→ AIM OF THE TASK: In the entries that follow, the first line to write out is the one containing "let d4 := ((d3.applyQueues", and the last is the one containing "let len (t : Nat)". Reproduce that stretch exactly, with nothing before or after it.

→ GIVEN DATA:
-- ==== Sys2Proof/Machine/Vault.lean ====
section
/-! DEFINITION. The key vault's commands: KEY_UPDATE, KEY_INVALIDATE, life-cycle, slots at a boundary, and KEY_OP (R427-R448). -/

namespace Sys2Proof.Machine

/-- The order of the P-256 group, for the device scalar (R428). -/
def p256n : Nat := 0xFFFFFFFF00000000FFFFFFFFFFFFFFFFBCE6FAADA7179E84F3B9CAC2FC632551

/-- The root-derived keys (R428). -/
def blobWrapKey : Bytes := kdf Config.root (ascii "QS740 blob wrap") unitIdBytes 256
def blobMacKey : Bytes := kdf Config.root (ascii "QS740 blob mac") unitIdBytes 256
def deviceScalar : Bytes := toBE 32 (beNat (kdf Config.root (ascii "QS740 device ecdh") unitIdBytes 256) % (p256n - 1) + 1)

/-- Wrapped length of a type (R431). -/
def wrappedLen : Nat → Nat
  | 1 => 24 | 2 => 40 | 3 => 40 | 4 => 40 | 5 => 72 | _ => 0

/-- Bytes of a key of a type (R431). -/
def keyLen : Nat → Nat
  | 1 => 16 | 5 => 64 | _ => 32

/-- Usages a type permits (R431). -/
def typeUsages : Nat → List Nat
  | 1 => [useRadioLink, useTrunkLink, useBroadcast, useClass0]
  | 2 => [useKeyImport, useMacsec, useAppEncrypt, useDerive]
  | 3 => [useCommandMac, usePairLease, useAppMac, useDerive, useLifecycle]
  | 4 => [useAppSign]
  | 5 => [useCutVerify, useFwVerify]
  | _ => []

/-- The 128 bytes of a blob (R432). -/
def Blob.bytes (b : Blob) : Bytes :=
  let head := toLE 2 b.keyId ++ toLE 2 b.parentId ++ toLE 4 b.generation ++ toLE 1 b.typ ++ toLE 1 b.masters ++ toLE 2 b.usages ++
    toLE 1 b.lcs ++ [0, 0, 0] ++ toLE 2 (wrappedLen b.typ) ++ [0, 0, 0, 0, 0, 0] ++ slice (Config.keyWrap blobWrapKey b.key) 0 72 ++
    List.replicate 16 0
  head ++ (Config.hmac blobMacKey (head ++ unitIdBytes)).take 16

namespace Dev

/-- Check 1 of R442. -/
def keyUpdArgsOk (p : Bytes) : Bool :=
  let a := keyUpdArgs p
  p.length == 154 && byteAt p 1 == 0 &&
  (if a.op = 3 then
    2 ≤ a.keyId && a.keyId ≤ 4 && allZero (slice p 4 12) && fieldLE p 16 8 == Config.unitId.toNat && allZero (slice p 24 56) &&
      allZero (slice p 80 74)
  else if a.op = 1 || a.op = 2 then
    1 ≤ a.keyId && a.keyId ≤ 0xFEFF && 1 ≤ a.typ && a.typ ≤ 5 && a.masters < 128 && a.usages != 0 && a.usages < 2 ^ 15 &&
    (bitList a.usages 15).all (fun u => (typeUsages a.typ).contains u) && 1 ≤ a.lcs && a.lcs < 8 && byteAt p 11 == 0 && 1 ≤ a.generation &&
    (if a.op = 1 then (a.parentId == 0xFFFF || allZero a.eph) && allZero (a.wrapped.drop a.wlen)
     else a.typ != 5 && allZero (slice p 48 32) && a.wlen == 0 && allZero a.wrapped)
  else false)

/-- Writes the blob into a free slot and commits its pointer record, the atomic moment of an update (R436, R440). -/
def commitBlob (d : Dev) (b : Blob) : Dev × Nat :=
  match d.freeBlobSlot with
  | none => (d, ST_CAPACITY)
  | some i =>
    let d1 : Dev := { d with key := { d.key with blobs := d.key.blobs.filter (fun x => x.1 != i) ++ [(i, b)] } }
    match d1.commitChecked (.keyPointer b.keyId b.parentId b.generation i (crc32c b.bytes)) with
    | (d2, st) =>
      if st ≠ ST_OK then (d2, st)
      else ({ d2 with key := { d2.key with slots := d2.key.slots.map (fun s : KeySlot =>
        if s.blob.keyId = b.keyId ∧ !s.orphaned then { s with reload := true } else s) } }, ST_OK)
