/-- Puts a Cut List into the node table, the edge store and every block (R91 steps 3 and 4, R33, R94, R110). `boot` is true at
boot step 7, where there is no Cut List before it. -/
def applyImage (d : Dev) (x : CutImage) (fb : Option Fallback) (skipped : List (Nat × Nat)) (slot : Nat) (boot : Bool) : Dev :=
  let code := match fb with | some f => f.period | none => x.beat.period
  let passes := match fb with | some f => f.passes | none => x.beat.passes
  let p := periodNs x.beat.period
  let q := periodNs code
  let nodes := x.nodes.map (NodeStat.rescale p q)
  let same := match d.cut.image with | some i => i.header.cutId == x.header.cutId | none => false
  let keep (scope id : Nat) : Bool := same && (if scope = 0 then (match nodes[id]? with | some s => s.drives | none => false)
    else if scope = 1 then id < x.groups.length else if scope = 2 then id < x.zones.length else true)
  let old := d.ledgerImage
  let d1 := d.clearOverrides keep (if boot then 0 else 1)
  let d2 : Dev := { d1 with
    cut := { d1.cut with image := some x }
    rft := { d1.rft with
      nodes := nodes.mapIdx (fun i s => nodeOf (if boot then none else d1.rft.nodes[i]?) s
        (if boot then 0 else match d1.rft.spareSeq.find? (fun x => x.1 == i) with | some x => x.2 | none => 0))
      spareSeq := if boot then [] else d1.rft.spareSeq.filter (fun x => nodes.length ≤ x.1) ++
        ((d1.rft.nodes.mapIdx (fun i n => (i, n.run.seq))).drop nodes.length)
      edges := x.edges.map (Edge.rescale p q), zones := x.zones.map (Zone.rescale p q), groups := x.groups
      profiles := x.profiles, exceptions := x.exceptions, matched := [], schedNoted := [], pCut := x.beat.period, pFb := code }
    evr := { d1.evr with limits := bucketsOf x.limits }
    pair := { d1.pair with cfg := x.pair } }
  let d3 := if boot then d2 else d2.moveLedger old
  let d4 := ((d3.applyQueues x.queues).applyLinks x p q).applyPins x.pinmux
  let d5 := (((d4.put Reg.BEAT_CFG.period code).put Reg.BEAT_SLEW_LIMIT.ppm x.beat.slewPpm).put Reg.BEAT_PASSES.passes_cfg passes).put
    Reg.BEAT_PASSES.passes_now passes
  let d6 := d5.lightLoad x.light (ownedStrings x.nodes)
  let d7 : Dev := { d6 with mtr := { d6.mtr with cfg := x.meter }, beat := { d6.beat with nextPasses := none } }
  (d7.engineReset (if boot then 0 else 1)).showCut x slot x.header.generation 0 fb.isSome (!skipped.isEmpty)

/-- The bytes that a copy moves: the payloads of NODES and EDGES without their 8 bytes of counts, and those of ZONES and SCHEDULES, as
the district's figures have them (R93). -/
def copyBytes (c : Bytes) : Nat :=
  let l := match checkSections c [] with | .ok l => l | .error _ => []
  let len (t : Nat) : Nat := match findSect l t with | some s => s.len | none => 0
  (len 3 - 8) + (len 4 - 8) + len 5 + len 6

/-- The HOLD copy is done: the sections are in place and the pointer record is committed (R91 steps 3 to 5, R92, R93). -/
def copyDone (d : Dev) : Dev :=
  match d.cut.load with
  | some run =>
    if run.phase ≠ .copying then d
    else
      let x := run.image
      let bytes := copyBytes run.container
      let d1 := (d.applyImage x run.fallback run.skipped run.slot false).meterStart
      let d2 := (d1.put Reg.CUT_COPY.copy_us (min 65535 (ceilDiv bytes (800 * max 1 d.lanes)))).commit
        (.cutPointer run.slot x.header.cutId x.header.generation x.hash 0)
      { d2 with
        cut := { d2.cut with load := some { run with phase := .leaving } }
        lin := { d2.lin with nextSafety := some x.safety } }
  | none => d

/-- The module replays a peer's beats: it enters and leaves HOLD with them (R97, R393). -/
def followsPeer (d : Dev) : Bool := d.pair.cfg.isSome && (d.sys.role == .standby || d.sys.role == .syncing)

/-- A full load enters HOLD (R91 step 2). -/
def enterHold (d : Dev) (run : LoadRun) : Dev :=
  (({ d with cut := { d.cut with load := some { run with phase := .copying, skippedSweeps := 1, back := d.sys.mstate } } } : Dev).put
    Reg.SYS_STATUS.hold_pending 0).goto .hold causeLoad

/-- A full load leaves HOLD with the new sections (R91 step 6, R96). -/
def leaveHold (d : Dev) (run : LoadRun) : Dev :=
  let fresh := d.sys.mstate = .unframed
  let d1 := (d.setSafety d.lin.nextSafety).goto run.back causeLoad
  let d2 := if fresh then d1.lightReady else d1
  let d3 : Dev := { d2 with
    cut := { d2.cut with load := none }
    beat := { d2.beat with nextPeriod := some (periodNs (d2.get Reg.BEAT_CFG.period)) } }
  ((((d3.put Reg.CUT_COPY.skipped (min 255 run.skippedSweeps)).put Reg.CUT_STATUS.load_busy 0).put Reg.CUT_STATUS.last_status
    run.status).offer Ev.LOAD_DONE [run.status, run.seq]).showBudget.judgeLedger

/-- A full load at a boundary: it enters HOLD (R91 step 2), or leaves it (step 6). A standby does both at the replay of the active's
control entries (R97). -/
def loadBoundary (d : Dev) : Dev :=
  match d.cut.load with
  | none => d
  | some run =>
    let set (d : Dev) (r : LoadRun) : Dev := { d with cut := { d.cut with load := some r } }
    match run.phase with
    | .storing => d
    | .waiting =>
      if d.sys.mstate = .unframed then (set d { run with phase := .copying }).put Reg.SYS_STATUS.hold_pending 0
      else if (d.servesAsActive || d.sys.mstate = .ready) && !d.followsPeer then
        (d.enterHold run).mirror (fun b => { b with controls := b.controls ++ [PairCtl.hold] })
      else d
    | .copying => if d.sys.mstate = .hold then set d { run with skippedSweeps := run.skippedSweeps + 1 } else d
    | .leaving =>
      if d.followsPeer && d.sys.mstate = .hold then d
      else (d.leaveHold run).mirror (fun b => { b with controls := b.controls ++ [PairCtl.effect] })

/-! ### Patches (R98-R101) -/

/-- The patch writes its nodes and edges (R98, R100, R110): pages and runtime areas stay, but for a node whose type changes; a
node that loses drives_light loses its override (R133). -/
def applyPatch (d : Dev) (x : PatchImage) : Dev :=
  let p := periodNs d.rft.pCut
  let q := periodNs d.rft.pFb
  let newStat (i : Nat) : Option NodeStat := (x.nodes.find? (fun r => r.1 == i)).map (fun r => r.2.rescale p q)
  let keep (scope id : Nat) : Bool := scope ≠ 0 || (match newStat id with
    | some s => s.drives
    | none => true)
  let d1 := d.clearOverrides keep 2
  let edges := (x.nodes.zip x.edges).foldl (fun (l : List Edge) (r, es) =>
    l.take r.2.firstEdge ++ (es.map (Edge.rescale p q) ++ List.replicate (r.2.edgeCap - es.length) ⟨0, 0, 0, 0, 0⟩) ++
      l.drop (r.2.firstEdge + r.2.edgeCap)) d1.rft.edges
  let d2 : Dev := { d1 with rft := { d1.rft with
    edges := edges
    nodes := d1.rft.nodes.mapIdx (fun i n => match newStat i with | some s => nodeOf (some n) s | none => n) } }
  { d2 with lgt := { d2.lgt with strings := d2.lgt.strings.mapIdx (fun k s =>
    { s with engine := d2.rft.nodes.any (fun n => n.stat.typ == 7 && n.stat.local_ == k) }) } }

/-- Starts a patch that has passed its checks: it is appended to the log (R99). -/
def startPatch (d : Dev) (c : Bytes) (a : Answer) : Dev × Nat :=
  match d.checkAPatch c with
  | (.error r, d1) => (d1.cutRefused r true a.seq, r.status)
  | (.ok x, d1) =>
    ((({ d1 with cut := { d1.cut with patch := some ⟨.logging, x, c, a, true, -(d.beat.sinceBase : Int), false⟩ } } : Dev).put Reg.CUT_STATUS.patch_busy 1).put
      Reg.CUT_STATUS.last_status ST_PENDING, ST_PENDING)

/-- The window of R100 is still to come in the beat in progress: the COMMIT of its sweep has not ended, or, in a beat without a sweep,
its deadline has not passed. Phase 3 of BEAT_STATUS tells a sweep that has ended. -/
def windowAhead (d : Dev) : Bool :=
  if d.rft.sweeping then true
  else if d.get Reg.BEAT_STATUS.phase = 3 then false
  else d.beat.sinceBase * 10 < 9 * d.beat.len

/-- The patch log holds the patch and the pointer record counts it (R99): the patch is ready. -/
def patchReady (d : Dev) (run : PatchRun) : Dev :=
  let slot := d.get Reg.CUT_STATUS.slot
  let log (s : Option NandSlot) : Option NandSlot := s.map (fun k => { k with patches := k.patches.take (d.get Reg.CUT_PATCHES.count) ++ [run.container] })
  let d1 : Dev := { d with cut := { d.cut with
    slot0 := if slot = 0 then log d.cut.slot0 else d.cut.slot0
    slot1 := if slot = 1 then log d.cut.slot1 else d.cut.slot1
    patch := some { run with phase := .ready, thisBeat := d.windowAhead } } }
  match d.cut.image with
  | some x => (d1.commit (.cutPointer slot x.header.cutId run.image.header.generation x.hash (d.get Reg.CUT_PATCHES.count + 1))).cutPassed
  | none => d1

/-- A ready patch at the window that ends the beat in progress (R100). -/
def patchWindow (d : Dev) : Dev :=
  match d.cut.patch with
  | some run =>
    if run.phase = .ready then
      (if run.thisBeat then { d with cut := { d.cut with patch := some { run with phase := .written } } }
       else d)
    else d
  | none => d

/-- Answers a CUT_PATCH, which a mirrored patch does not ask for; the response is recorded while its sequence is the last (R68,
R101). -/
def answerPatch (d : Dev) (a : Answer) (status : Nat) : Dev :=
  if a.seq = 0 && a.keyId = 0 then d
  else
    let x := d.maced { a with status := status }
    (match d.lastSeq a.keyId with
      | some (n, m, _, _) => if n = a.seq then d.recordSeq x m else d
      | none => d).send x

/-- A beat of `len` ns has passed for a CUT_PATCH that waits: after 10 ms it is answered ST_PENDING (R70, R101). -/
def patchWaits (d : Dev) (len : Nat) : Dev :=
  match d.cut.patch with
  | none => d
  | some run =>
    let w := run.waited + (len : Int)
    let late := !run.answered && 10000000 < w
    let d1 : Dev := { d with cut := { d.cut with patch := some { run with waited := w, answered := run.answered || late } } }
    if late then d1.answerPatch run.answer ST_PENDING else d1

/-- The patch at a boundary: a written one takes effect, with its event and its answer (R100, R101); a ready one may use the
window of the beat opened. -/
def patchBoundary (d : Dev) : Dev :=
  match d.cut.patch with
  | none => d
  | some run =>
    match run.phase with
    | .logging => d
    | .ready => { d with cut := { d.cut with patch := some { run with thisBeat := true } } }
    | .written =>
      let d1 := d.applyPatch run.image
      let g := run.image.header.generation
      let d2 := (((({ d1 with cut := { d1.cut with patch := none } } : Dev).put Reg.CUT_GEN.word g).bump Reg.CUT_PATCHES.count).put
        Reg.CUT_STATUS.patch_busy 0).put Reg.CUT_STATUS.last_status ST_OK
      let d3 := ((d2.offer Ev.PATCH_APPLIED [g, d.beat.count, run.answer.seq]).showBudget).mirror
        (fun b => { b with controls := b.controls ++ [PairCtl.patch run.container] })
      if run.answered then d3 else d3.answerPatch run.answer ST_OK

→ RESULT OF THE EXERCISE:
  let d4 := ((d3.applyQueues x.queues).applyLinks x p q).applyPins x.pinmux
  let d5 := (((d4.put Reg.BEAT_CFG.period code).put Reg.BEAT_SLEW_LIMIT.ppm x.beat.slewPpm).put Reg.BEAT_PASSES.passes_cfg passes).put
    Reg.BEAT_PASSES.passes_now passes
  let d6 := d5.lightLoad x.light (ownedStrings x.nodes)
  let d7 : Dev := { d6 with mtr := { d6.mtr with cfg := x.meter }, beat := { d6.beat with nextPasses := none } }
  (d7.engineReset (if boot then 0 else 1)).showCut x slot x.header.generation 0 fb.isSome (!skipped.isEmpty)

/-- The bytes that a copy moves: the payloads of NODES and EDGES without their 8 bytes of counts, and those of ZONES and SCHEDULES, as
the district's figures have them (R93). -/
def copyBytes (c : Bytes) : Nat :=
  let l := match checkSections c [] with | .ok l => l | .error _ => []
  let len (t : Nat) : Nat := match findSect l t with | some s => s.len | none => 0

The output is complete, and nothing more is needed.